*** Data extracts ***

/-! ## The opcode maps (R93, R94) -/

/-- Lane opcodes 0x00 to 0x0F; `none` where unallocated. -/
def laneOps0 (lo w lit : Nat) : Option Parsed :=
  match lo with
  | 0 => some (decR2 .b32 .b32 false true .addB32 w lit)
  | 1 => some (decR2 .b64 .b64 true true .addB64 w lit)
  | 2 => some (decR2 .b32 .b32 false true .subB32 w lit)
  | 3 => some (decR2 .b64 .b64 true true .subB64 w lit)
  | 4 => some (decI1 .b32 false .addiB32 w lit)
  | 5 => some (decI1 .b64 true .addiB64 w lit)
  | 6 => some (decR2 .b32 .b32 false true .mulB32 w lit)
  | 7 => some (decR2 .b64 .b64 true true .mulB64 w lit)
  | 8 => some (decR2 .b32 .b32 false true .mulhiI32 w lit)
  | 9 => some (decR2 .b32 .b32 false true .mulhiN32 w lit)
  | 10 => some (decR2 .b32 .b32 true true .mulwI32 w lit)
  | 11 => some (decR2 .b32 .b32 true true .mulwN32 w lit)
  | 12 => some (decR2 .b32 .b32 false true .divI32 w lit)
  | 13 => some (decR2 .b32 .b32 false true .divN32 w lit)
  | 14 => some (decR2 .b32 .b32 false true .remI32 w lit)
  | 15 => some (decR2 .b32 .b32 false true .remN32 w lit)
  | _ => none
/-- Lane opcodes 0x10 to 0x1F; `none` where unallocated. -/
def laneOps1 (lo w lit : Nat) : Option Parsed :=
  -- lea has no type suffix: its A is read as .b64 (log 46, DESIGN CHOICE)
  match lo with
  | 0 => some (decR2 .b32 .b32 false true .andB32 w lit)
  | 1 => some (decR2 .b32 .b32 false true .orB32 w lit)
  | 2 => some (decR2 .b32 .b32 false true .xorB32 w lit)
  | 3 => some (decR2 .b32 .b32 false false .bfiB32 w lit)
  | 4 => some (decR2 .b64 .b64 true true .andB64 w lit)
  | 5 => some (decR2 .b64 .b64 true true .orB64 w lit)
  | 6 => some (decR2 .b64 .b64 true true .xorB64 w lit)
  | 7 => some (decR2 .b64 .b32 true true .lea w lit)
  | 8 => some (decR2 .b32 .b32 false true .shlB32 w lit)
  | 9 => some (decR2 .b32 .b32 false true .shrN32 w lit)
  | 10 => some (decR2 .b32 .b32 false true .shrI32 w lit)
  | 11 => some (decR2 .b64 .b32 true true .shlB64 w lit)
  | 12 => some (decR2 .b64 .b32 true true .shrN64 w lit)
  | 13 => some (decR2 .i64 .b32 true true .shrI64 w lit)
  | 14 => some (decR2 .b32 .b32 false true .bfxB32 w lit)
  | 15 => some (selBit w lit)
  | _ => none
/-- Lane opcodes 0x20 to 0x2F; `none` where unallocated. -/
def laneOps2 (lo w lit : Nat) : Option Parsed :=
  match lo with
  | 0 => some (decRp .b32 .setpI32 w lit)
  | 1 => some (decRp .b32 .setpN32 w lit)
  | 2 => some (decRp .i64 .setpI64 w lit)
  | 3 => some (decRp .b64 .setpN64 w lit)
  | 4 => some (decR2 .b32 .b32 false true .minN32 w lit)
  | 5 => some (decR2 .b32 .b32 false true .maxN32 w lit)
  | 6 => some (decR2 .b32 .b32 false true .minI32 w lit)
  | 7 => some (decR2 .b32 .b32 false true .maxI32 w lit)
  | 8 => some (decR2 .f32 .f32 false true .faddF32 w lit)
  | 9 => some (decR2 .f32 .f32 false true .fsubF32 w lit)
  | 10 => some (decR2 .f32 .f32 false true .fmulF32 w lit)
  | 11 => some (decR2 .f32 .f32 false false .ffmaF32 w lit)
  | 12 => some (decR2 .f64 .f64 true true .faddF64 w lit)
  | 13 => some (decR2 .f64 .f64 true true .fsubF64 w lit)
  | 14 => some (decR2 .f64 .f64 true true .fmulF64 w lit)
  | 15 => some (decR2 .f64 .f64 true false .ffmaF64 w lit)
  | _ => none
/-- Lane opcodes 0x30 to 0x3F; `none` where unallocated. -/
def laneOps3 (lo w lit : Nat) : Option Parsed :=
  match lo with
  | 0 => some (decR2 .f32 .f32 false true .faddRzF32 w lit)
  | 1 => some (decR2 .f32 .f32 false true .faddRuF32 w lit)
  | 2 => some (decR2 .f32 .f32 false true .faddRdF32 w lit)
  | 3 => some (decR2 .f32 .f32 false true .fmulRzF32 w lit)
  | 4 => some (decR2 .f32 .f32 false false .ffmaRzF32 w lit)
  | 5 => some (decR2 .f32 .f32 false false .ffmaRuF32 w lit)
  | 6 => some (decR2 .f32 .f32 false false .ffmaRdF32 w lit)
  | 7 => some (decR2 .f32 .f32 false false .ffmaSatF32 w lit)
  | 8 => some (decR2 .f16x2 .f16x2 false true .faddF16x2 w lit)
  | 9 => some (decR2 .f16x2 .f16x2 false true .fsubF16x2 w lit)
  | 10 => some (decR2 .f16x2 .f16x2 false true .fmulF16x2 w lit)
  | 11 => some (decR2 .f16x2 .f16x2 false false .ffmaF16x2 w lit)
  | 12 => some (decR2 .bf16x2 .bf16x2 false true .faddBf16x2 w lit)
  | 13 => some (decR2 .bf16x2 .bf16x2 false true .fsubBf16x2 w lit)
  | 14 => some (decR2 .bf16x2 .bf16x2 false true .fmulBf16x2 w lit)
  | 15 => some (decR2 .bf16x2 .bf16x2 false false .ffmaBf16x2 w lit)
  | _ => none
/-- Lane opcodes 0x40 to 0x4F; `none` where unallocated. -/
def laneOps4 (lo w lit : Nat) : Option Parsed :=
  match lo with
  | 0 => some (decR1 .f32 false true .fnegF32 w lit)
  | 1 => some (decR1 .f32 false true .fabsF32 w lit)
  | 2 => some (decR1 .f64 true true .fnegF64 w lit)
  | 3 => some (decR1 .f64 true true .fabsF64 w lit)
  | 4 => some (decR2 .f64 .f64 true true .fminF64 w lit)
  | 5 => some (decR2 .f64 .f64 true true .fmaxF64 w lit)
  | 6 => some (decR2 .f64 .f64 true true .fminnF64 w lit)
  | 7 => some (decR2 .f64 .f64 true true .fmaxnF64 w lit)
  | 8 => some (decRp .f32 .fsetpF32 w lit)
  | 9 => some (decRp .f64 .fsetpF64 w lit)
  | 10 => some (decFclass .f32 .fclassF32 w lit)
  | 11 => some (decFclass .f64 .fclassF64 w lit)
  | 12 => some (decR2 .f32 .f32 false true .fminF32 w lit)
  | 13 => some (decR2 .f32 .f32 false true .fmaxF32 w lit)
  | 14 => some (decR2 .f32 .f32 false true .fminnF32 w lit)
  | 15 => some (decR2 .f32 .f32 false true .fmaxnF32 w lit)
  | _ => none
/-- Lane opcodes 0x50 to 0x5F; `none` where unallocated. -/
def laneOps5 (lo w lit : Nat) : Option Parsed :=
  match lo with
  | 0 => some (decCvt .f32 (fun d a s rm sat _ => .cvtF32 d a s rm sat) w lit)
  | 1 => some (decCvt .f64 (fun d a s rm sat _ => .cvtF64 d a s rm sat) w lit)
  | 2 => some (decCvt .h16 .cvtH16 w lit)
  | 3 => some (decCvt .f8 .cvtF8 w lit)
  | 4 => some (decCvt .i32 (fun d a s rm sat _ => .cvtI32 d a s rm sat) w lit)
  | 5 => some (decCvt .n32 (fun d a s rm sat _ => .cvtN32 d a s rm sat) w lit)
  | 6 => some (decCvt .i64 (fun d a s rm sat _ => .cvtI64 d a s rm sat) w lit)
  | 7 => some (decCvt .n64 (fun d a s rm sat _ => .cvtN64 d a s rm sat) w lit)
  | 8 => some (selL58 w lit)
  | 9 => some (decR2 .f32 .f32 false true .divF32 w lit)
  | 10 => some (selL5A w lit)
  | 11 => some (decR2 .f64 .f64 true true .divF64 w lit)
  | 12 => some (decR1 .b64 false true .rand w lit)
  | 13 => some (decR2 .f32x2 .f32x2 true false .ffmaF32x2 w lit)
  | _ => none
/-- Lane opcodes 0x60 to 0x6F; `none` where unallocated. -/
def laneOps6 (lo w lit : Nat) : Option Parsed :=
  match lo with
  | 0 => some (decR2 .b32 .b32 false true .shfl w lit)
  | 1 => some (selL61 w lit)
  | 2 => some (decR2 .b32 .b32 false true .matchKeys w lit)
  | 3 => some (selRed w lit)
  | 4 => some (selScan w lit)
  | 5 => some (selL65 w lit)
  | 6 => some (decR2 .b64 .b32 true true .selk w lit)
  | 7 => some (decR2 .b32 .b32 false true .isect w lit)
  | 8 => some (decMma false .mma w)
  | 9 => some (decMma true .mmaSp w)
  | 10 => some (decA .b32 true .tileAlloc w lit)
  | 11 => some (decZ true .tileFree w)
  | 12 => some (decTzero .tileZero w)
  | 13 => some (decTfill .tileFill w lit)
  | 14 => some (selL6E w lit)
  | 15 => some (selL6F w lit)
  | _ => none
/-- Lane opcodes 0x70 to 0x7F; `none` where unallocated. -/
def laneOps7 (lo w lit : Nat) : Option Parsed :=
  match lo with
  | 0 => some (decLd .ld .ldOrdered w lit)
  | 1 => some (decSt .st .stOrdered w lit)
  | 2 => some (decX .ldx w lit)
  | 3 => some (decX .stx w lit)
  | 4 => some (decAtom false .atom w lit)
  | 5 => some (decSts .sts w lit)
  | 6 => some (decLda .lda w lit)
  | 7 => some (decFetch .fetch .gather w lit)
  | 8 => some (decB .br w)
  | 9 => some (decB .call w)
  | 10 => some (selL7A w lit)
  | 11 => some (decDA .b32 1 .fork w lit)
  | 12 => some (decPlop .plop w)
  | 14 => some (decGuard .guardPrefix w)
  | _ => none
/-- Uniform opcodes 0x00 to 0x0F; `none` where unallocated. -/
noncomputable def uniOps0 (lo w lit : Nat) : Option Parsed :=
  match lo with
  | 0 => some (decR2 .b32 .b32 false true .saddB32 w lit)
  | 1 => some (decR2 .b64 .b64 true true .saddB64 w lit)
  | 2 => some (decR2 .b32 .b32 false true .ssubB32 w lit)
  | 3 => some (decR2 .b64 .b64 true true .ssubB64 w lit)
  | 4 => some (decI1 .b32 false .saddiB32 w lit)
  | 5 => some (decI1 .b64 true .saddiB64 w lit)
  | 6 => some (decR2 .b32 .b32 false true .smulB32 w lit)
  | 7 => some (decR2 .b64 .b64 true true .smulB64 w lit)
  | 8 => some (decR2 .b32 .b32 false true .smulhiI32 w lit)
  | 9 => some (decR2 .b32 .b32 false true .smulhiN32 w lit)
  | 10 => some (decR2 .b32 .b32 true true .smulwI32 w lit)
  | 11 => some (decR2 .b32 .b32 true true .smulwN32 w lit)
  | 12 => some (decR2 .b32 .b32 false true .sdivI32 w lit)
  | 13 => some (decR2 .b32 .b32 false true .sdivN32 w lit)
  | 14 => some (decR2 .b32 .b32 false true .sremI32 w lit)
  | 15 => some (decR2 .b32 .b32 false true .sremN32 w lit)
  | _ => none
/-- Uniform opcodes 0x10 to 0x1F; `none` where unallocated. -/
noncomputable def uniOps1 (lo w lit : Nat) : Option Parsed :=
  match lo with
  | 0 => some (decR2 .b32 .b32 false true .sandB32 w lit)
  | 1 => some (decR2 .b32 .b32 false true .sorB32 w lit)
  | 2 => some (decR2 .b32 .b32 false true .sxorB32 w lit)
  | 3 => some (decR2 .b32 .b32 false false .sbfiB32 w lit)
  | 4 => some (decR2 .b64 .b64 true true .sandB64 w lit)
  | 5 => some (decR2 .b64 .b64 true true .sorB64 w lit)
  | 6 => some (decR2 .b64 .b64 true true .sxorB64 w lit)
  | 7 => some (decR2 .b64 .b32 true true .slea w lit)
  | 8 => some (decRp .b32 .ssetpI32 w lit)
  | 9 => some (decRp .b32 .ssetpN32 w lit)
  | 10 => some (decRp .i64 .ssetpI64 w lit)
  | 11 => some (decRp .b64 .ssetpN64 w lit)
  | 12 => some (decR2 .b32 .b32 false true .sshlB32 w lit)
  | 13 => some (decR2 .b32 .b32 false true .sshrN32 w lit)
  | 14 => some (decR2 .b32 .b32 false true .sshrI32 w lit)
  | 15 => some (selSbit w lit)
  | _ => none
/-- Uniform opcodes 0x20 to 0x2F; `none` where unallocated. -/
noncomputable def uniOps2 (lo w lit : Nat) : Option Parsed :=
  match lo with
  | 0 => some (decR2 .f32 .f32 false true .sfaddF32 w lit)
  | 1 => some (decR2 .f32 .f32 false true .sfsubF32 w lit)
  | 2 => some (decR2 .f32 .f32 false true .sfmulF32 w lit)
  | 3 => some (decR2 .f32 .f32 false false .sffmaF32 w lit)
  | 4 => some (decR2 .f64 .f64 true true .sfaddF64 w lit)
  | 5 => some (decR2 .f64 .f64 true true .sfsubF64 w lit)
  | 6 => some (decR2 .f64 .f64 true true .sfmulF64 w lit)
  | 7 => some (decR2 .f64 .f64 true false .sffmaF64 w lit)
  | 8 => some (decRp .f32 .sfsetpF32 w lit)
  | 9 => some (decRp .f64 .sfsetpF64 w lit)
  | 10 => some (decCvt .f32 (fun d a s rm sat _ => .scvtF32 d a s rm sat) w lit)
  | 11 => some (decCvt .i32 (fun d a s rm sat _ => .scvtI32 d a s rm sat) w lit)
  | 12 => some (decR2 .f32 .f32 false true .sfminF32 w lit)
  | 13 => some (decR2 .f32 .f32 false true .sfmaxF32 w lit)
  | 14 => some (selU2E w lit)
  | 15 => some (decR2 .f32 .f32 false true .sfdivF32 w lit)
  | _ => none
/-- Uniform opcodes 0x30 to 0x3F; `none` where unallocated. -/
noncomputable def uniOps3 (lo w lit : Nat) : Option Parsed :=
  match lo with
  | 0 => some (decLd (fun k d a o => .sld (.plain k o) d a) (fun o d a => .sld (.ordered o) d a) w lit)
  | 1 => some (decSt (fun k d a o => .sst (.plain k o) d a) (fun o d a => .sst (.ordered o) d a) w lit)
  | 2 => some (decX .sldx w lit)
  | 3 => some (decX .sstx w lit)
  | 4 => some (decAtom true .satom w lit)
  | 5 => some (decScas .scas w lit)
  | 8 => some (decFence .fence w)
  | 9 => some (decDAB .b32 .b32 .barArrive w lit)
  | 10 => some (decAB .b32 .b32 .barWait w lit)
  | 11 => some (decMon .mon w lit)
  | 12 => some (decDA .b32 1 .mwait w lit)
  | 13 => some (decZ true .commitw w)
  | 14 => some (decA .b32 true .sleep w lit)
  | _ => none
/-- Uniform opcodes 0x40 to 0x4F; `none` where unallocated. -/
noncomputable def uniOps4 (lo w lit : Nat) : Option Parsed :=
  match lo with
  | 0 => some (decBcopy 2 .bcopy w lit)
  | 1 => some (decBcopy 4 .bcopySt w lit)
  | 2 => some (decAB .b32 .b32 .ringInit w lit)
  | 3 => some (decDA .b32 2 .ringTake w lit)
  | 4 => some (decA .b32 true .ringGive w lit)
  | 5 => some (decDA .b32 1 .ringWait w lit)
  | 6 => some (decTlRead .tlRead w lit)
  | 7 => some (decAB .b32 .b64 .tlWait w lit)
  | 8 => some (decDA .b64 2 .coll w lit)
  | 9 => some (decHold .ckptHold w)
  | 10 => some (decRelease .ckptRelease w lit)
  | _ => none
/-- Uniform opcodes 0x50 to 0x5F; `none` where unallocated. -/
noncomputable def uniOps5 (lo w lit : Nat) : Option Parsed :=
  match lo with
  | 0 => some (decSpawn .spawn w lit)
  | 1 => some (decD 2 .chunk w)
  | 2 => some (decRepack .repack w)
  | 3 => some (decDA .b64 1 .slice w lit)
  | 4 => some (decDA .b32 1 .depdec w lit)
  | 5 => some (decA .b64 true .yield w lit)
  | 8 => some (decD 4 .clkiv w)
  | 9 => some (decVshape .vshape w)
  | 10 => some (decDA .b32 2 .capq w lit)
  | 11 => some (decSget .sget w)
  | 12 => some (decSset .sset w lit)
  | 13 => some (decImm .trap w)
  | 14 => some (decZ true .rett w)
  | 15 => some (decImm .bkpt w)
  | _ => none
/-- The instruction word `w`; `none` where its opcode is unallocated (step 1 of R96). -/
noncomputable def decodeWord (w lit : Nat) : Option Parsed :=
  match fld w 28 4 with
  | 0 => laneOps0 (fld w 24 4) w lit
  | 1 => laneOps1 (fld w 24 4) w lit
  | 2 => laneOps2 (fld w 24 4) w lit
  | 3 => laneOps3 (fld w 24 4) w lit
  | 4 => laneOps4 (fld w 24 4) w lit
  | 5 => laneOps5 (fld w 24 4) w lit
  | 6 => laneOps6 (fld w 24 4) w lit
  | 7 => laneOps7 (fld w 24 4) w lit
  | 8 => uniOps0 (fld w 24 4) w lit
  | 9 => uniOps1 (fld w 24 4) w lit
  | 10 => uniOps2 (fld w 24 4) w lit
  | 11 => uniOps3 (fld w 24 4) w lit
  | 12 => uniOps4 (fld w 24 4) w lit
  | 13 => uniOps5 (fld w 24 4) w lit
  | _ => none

*** End of Data extracts ***

Retype the listing from its first line onward, stopping after the line that contains "true .shrI64 w lit)" has been retyped in full.

### Response to the task
/-! ## The opcode maps (R93, R94) -/

/-- Lane opcodes 0x00 to 0x0F; `none` where unallocated. -/
def laneOps0 (lo w lit : Nat) : Option Parsed :=
  match lo with
  | 0 => some (decR2 .b32 .b32 false true .addB32 w lit)
  | 1 => some (decR2 .b64 .b64 true true .addB64 w lit)
  | 2 => some (decR2 .b32 .b32 false true .subB32 w lit)
  | 3 => some (decR2 .b64 .b64 true true .subB64 w lit)
  | 4 => some (decI1 .b32 false .addiB32 w lit)
  | 5 => some (decI1 .b64 true .addiB64 w lit)
  | 6 => some (decR2 .b32 .b32 false true .mulB32 w lit)
  | 7 => some (decR2 .b64 .b64 true true .mulB64 w lit)
  | 8 => some (decR2 .b32 .b32 false true .mulhiI32 w lit)
  | 9 => some (decR2 .b32 .b32 false true .mulhiN32 w lit)
  | 10 => some (decR2 .b32 .b32 true true .mulwI32 w lit)
  | 11 => some (decR2 .b32 .b32 true true .mulwN32 w lit)
  | 12 => some (decR2 .b32 .b32 false true .divI32 w lit)
  | 13 => some (decR2 .b32 .b32 false true .divN32 w lit)
  | 14 => some (decR2 .b32 .b32 false true .remI32 w lit)
  | 15 => some (decR2 .b32 .b32 false true .remN32 w lit)
  | _ => none
/-- Lane opcodes 0x10 to 0x1F; `none` where unallocated. -/
def laneOps1 (lo w lit : Nat) : Option Parsed :=
  -- lea has no type suffix: its A is read as .b64 (log 46, DESIGN CHOICE)
  match lo with
  | 0 => some (decR2 .b32 .b32 false true .andB32 w lit)
  | 1 => some (decR2 .b32 .b32 false true .orB32 w lit)
  | 2 => some (decR2 .b32 .b32 false true .xorB32 w lit)
  | 3 => some (decR2 .b32 .b32 false false .bfiB32 w lit)
  | 4 => some (decR2 .b64 .b64 true true .andB64 w lit)
  | 5 => some (decR2 .b64 .b64 true true .orB64 w lit)
  | 6 => some (decR2 .b64 .b64 true true .xorB64 w lit)
  | 7 => some (decR2 .b64 .b32 true true .lea w lit)
  | 8 => some (decR2 .b32 .b32 false true .shlB32 w lit)
  | 9 => some (decR2 .b32 .b32 false true .shrN32 w lit)
  | 10 => some (decR2 .b32 .b32 false true .shrI32 w lit)
  | 11 => some (decR2 .b64 .b32 true true .shlB64 w lit)
  | 12 => some (decR2 .b64 .b32 true true .shrN64 w lit)
  | 13 => some (decR2 .i64 .b32 true true .shrI64 w lit)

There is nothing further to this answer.